Source data
▶
-- ==== Sys2Proof/Machine/Step.lean ====
section
/-! DEFINITION. One step of the engine: it performs the selected operation (spec/44_update_loop.md rule R160 and
spec/70_reset_and_hazards.md rule R221); and the host's way of making a given operation the next one. -/

namespace Sys2Proof.Machine

/-- One step. In phase FAULT without `rst` no operation runs and no event is emitted (R192): the step's inputs pass
unread and nothing else changes. -/
def step (s : State) : Host.Outcome State Fault Refusal :=
  match s.selected with
  | some i => exec i s
  | none => .next s.tick

/-- `s` with the operation of the word `w` of an `nbits`-bit row of spec/opcode_table.json made the next one. The engine
fetches no instructions (R80, D1), so the word is not stored: the state is set up so that `next_op` selects its operation
(notes/assumptions/4.md). A word the decoder refuses changes nothing. -/
def State.withFetchWord (s : State) (nbits w : Nat) : State :=
  match decodeTableWord nbits w with
  | some i => s.poised i
  | none => s

end Sys2Proof.Machine
end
◀
Return only what runs from the line containing "step's inputs pass" to the last line of the records above, both ends included, exactly as written.

- SOLUTION BELOW -
/-- One step. In phase FAULT without `rst` no operation runs and no event is emitted (R192): the step's inputs pass
unread and nothing else changes. -/
def step (s : State) : Host.Outcome State Fault Refusal :=
  match s.selected with
  | some i => exec i s
  | none => .next s.tick

/-- `s` with the operation of the word `w` of an `nbits`-bit row of spec/opcode_table.json made the next one. The engine
fetches no instructions (R80, D1), so the word is not stored: the state is set up so that `next_op` selects its operation
(notes/assumptions/4.md). A word the decoder refuses changes nothing. -/
def State.withFetchWord (s : State) (nbits w : Nat) : State :=
  match decodeTableWord nbits w with
  | some i => s.poised i
  | none => s

end Sys2Proof.Machine
end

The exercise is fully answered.